» **Exercise directions**: Each line that includes "meanings" must be copied from the records.
Data section Block Start
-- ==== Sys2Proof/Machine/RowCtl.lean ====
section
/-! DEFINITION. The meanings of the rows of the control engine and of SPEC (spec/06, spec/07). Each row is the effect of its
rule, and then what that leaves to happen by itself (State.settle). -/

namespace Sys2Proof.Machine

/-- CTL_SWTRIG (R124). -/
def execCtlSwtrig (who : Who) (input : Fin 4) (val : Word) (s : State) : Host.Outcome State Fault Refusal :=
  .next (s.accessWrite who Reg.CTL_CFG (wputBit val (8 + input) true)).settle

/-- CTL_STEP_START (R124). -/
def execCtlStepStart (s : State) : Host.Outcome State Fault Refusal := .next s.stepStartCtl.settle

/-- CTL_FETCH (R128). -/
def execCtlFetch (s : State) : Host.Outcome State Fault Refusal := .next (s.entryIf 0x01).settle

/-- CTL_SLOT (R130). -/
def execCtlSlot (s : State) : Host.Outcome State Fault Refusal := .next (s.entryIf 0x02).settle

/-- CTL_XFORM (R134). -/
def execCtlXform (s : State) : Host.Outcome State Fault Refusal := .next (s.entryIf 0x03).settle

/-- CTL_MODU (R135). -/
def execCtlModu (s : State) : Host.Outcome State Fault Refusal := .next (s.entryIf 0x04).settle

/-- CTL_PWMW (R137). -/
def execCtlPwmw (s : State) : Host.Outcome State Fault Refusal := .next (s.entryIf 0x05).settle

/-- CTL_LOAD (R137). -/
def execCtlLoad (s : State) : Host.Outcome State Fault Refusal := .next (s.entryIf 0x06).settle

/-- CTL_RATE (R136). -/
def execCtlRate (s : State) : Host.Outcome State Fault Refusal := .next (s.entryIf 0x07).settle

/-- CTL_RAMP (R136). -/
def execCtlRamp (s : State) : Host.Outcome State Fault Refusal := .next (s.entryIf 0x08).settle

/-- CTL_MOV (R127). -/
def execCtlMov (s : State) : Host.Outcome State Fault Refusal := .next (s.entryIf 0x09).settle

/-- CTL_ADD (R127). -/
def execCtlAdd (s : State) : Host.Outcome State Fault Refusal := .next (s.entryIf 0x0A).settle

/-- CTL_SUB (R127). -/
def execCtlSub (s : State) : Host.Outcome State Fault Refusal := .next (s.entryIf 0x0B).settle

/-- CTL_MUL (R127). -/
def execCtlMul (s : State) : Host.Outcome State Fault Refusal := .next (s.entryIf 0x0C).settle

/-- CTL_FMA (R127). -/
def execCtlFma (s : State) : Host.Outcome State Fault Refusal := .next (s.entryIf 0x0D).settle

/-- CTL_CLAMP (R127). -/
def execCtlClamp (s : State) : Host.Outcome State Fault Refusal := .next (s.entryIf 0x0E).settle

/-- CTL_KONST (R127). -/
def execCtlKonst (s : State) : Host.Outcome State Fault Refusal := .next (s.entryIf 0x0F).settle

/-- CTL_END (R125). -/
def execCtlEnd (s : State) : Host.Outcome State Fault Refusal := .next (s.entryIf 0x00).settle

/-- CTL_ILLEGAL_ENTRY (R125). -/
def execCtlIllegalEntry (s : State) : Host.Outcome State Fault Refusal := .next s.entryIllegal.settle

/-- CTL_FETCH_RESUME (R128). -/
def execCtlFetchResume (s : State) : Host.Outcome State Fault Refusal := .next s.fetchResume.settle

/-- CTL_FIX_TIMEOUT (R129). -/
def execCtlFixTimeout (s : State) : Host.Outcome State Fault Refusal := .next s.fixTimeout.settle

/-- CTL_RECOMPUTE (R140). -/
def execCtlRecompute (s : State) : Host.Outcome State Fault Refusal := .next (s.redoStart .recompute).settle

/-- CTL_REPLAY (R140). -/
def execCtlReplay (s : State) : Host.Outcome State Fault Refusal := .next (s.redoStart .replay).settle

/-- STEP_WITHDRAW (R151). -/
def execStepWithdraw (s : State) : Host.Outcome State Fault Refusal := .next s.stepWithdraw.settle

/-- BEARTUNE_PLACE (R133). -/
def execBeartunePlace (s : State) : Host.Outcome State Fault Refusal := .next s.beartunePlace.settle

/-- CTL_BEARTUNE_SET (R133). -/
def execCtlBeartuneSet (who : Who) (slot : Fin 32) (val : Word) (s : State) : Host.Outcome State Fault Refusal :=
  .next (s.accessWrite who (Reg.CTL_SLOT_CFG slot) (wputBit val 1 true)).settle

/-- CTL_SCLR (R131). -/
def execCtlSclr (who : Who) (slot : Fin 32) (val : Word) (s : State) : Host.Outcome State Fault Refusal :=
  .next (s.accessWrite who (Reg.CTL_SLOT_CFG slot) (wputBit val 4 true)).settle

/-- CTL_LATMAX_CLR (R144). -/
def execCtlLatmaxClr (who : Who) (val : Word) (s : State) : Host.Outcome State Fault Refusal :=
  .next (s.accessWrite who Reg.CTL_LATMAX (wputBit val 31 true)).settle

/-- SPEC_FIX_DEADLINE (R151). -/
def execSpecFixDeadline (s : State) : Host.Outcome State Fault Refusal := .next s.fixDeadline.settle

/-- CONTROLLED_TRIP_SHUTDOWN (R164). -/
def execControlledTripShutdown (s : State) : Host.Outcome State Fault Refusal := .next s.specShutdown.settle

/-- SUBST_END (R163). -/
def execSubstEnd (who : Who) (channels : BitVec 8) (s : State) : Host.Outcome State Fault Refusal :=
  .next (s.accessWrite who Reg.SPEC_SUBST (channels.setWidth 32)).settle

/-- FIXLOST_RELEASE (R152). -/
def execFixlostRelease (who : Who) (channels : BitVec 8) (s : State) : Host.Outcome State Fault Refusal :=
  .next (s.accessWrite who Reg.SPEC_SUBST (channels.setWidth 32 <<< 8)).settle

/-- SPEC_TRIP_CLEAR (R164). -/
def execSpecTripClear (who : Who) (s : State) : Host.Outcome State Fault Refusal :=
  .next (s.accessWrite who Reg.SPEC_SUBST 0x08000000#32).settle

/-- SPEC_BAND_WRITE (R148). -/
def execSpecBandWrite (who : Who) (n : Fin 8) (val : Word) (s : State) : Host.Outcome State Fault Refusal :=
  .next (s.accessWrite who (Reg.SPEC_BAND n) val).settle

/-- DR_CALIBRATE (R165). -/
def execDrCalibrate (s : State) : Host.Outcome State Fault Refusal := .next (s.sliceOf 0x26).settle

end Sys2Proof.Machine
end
Data section Block End
Data section Block Start
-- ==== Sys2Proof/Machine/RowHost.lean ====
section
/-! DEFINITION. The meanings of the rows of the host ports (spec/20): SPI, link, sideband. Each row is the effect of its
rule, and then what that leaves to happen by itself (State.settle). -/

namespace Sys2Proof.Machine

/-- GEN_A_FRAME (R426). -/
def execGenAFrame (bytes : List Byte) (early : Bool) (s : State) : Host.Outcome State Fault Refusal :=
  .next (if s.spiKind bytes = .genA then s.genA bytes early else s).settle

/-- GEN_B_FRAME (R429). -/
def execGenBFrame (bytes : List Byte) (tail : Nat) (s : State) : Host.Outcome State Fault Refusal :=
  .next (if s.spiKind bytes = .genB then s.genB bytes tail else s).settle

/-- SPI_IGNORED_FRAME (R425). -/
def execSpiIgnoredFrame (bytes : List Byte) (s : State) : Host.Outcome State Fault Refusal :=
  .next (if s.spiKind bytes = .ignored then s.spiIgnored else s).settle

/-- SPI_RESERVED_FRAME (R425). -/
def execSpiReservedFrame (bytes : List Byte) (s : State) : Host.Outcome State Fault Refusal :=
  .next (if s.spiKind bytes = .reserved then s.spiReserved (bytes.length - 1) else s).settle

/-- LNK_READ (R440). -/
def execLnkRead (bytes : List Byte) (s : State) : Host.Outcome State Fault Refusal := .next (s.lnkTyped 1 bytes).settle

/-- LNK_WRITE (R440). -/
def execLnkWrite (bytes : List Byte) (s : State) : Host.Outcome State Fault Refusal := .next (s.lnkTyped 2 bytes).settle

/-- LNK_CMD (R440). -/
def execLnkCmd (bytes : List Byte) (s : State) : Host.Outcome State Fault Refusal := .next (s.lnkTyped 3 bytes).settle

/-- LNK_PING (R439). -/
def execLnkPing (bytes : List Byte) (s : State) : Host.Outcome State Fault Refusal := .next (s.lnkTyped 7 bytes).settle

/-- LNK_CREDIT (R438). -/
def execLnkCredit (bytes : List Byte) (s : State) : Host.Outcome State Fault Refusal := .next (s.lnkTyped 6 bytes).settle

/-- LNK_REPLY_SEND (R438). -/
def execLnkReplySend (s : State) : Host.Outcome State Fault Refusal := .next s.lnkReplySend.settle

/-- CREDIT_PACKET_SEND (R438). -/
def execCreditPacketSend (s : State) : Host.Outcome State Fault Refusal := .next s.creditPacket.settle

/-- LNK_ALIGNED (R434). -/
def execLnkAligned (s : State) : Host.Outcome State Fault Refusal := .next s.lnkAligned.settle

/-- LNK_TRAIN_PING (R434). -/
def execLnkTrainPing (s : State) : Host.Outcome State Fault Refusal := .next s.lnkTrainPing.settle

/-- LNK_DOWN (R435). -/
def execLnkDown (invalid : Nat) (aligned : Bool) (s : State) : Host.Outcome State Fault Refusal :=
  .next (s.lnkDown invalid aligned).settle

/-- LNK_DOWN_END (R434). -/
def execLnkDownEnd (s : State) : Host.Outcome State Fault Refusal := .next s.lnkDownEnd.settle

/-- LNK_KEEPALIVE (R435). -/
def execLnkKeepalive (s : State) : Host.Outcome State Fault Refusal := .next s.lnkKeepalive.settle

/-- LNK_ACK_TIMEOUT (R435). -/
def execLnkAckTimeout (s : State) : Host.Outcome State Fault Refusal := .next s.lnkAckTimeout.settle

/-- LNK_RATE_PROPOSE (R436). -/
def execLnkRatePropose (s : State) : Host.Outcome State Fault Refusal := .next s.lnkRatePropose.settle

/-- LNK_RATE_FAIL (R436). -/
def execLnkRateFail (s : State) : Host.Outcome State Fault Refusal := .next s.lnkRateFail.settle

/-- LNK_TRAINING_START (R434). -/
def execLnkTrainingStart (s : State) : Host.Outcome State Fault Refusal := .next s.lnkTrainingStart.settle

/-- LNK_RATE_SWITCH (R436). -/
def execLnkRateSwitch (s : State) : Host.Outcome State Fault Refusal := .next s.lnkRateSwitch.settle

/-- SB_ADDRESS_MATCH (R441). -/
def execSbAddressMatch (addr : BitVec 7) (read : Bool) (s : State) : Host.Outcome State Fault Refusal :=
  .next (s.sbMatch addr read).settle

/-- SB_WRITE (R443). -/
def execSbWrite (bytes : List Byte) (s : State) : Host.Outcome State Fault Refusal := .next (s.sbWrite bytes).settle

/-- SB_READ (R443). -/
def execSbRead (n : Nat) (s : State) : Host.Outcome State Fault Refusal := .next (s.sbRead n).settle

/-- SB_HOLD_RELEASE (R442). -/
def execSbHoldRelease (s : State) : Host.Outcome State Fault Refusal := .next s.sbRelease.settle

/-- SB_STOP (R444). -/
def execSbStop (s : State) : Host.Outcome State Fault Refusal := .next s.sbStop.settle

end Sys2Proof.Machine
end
Data section Block End
» **Written solution**:
/-! DEFINITION. The meanings of the rows of the control engine and of SPEC (spec/06, spec/07). Each row is the effect of its
/-! DEFINITION. The meanings of the rows of the host ports (spec/20): SPI, link, sideband. Each row is the effect of its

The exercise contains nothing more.